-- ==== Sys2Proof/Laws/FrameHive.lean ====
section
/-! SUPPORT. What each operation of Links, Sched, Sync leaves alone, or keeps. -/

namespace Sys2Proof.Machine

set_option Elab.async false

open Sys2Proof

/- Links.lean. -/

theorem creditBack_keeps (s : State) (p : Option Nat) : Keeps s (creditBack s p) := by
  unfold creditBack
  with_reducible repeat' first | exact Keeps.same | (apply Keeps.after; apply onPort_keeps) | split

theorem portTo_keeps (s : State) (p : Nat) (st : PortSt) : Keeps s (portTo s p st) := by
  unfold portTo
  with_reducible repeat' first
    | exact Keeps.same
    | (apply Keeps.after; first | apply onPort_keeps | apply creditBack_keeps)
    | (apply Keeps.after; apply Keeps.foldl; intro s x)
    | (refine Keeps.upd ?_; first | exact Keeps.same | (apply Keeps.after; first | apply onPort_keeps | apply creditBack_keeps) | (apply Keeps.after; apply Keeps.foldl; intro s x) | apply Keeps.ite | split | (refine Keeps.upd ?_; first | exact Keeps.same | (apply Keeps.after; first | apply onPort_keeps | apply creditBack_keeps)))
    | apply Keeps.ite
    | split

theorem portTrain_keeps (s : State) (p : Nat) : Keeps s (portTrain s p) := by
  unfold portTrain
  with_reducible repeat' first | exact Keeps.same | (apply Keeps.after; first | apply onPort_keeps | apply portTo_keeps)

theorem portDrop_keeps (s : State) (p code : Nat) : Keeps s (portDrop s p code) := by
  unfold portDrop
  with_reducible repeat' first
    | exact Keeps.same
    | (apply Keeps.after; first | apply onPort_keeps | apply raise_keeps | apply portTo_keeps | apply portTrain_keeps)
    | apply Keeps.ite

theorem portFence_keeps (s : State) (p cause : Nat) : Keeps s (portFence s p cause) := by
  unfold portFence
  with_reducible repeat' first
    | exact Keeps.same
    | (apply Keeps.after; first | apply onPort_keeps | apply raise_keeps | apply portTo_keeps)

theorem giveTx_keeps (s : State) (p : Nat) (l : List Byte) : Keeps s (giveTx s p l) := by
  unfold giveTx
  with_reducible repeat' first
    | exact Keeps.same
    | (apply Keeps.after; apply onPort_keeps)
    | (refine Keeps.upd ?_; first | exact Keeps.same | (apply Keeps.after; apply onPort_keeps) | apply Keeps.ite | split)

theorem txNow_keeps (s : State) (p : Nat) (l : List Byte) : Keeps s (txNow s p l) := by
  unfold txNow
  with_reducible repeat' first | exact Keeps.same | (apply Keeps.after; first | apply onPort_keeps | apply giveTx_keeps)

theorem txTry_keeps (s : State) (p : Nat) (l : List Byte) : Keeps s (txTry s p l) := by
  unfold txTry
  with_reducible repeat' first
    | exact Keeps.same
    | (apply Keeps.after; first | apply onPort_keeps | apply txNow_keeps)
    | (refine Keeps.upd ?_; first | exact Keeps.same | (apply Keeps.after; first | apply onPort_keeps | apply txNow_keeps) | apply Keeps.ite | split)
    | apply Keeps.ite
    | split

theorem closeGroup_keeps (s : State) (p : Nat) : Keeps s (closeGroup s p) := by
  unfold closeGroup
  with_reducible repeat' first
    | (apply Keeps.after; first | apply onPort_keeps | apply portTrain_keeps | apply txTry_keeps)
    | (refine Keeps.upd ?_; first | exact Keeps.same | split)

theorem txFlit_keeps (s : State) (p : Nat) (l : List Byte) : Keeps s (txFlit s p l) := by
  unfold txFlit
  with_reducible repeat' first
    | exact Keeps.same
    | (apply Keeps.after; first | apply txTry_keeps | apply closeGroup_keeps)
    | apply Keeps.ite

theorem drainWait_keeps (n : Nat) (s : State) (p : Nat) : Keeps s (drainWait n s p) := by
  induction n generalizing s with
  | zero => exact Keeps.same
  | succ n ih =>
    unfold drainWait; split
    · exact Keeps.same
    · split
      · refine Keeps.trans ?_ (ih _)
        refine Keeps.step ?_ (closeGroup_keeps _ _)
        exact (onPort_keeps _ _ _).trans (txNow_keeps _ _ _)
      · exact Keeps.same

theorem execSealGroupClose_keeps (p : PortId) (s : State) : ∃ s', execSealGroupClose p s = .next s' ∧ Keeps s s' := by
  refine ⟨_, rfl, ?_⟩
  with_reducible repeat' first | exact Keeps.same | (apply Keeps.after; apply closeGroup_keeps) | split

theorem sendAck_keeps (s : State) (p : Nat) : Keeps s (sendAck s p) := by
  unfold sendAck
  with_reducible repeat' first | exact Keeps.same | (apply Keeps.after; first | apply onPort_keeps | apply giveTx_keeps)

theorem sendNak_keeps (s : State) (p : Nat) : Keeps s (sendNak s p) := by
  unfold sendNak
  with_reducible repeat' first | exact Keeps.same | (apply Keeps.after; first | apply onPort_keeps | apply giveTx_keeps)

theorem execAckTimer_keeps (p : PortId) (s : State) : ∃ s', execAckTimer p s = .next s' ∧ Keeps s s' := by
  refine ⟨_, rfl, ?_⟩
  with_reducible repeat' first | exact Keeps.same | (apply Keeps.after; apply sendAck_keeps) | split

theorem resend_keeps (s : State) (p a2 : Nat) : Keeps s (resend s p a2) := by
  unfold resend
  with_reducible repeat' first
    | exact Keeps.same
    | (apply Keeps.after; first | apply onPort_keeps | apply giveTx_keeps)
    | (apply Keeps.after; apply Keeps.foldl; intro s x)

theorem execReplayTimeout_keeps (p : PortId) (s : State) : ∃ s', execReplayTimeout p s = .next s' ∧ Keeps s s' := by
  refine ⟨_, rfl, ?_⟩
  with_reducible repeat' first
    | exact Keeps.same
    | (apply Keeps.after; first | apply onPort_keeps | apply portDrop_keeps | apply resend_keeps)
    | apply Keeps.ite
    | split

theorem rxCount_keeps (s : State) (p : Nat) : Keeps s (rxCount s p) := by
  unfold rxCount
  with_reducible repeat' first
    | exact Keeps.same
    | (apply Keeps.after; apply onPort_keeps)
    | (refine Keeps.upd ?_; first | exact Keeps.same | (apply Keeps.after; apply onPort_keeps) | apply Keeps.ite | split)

○ ○ ○

## Required action:
Every line that contains "PortId" should be copied out of the data.

## Response below:
theorem execSealGroupClose_keeps (p : PortId) (s : State) : ∃ s', execSealGroupClose p s = .next s' ∧ Keeps s s' := by
theorem execAckTimer_keeps (p : PortId) (s : State) : ∃ s', execAckTimer p s = .next s' ∧ Keeps s s' := by
theorem execReplayTimeout_keeps (p : PortId) (s : State) : ∃ s', execReplayTimeout p s = .next s' ∧ Keeps s s' := by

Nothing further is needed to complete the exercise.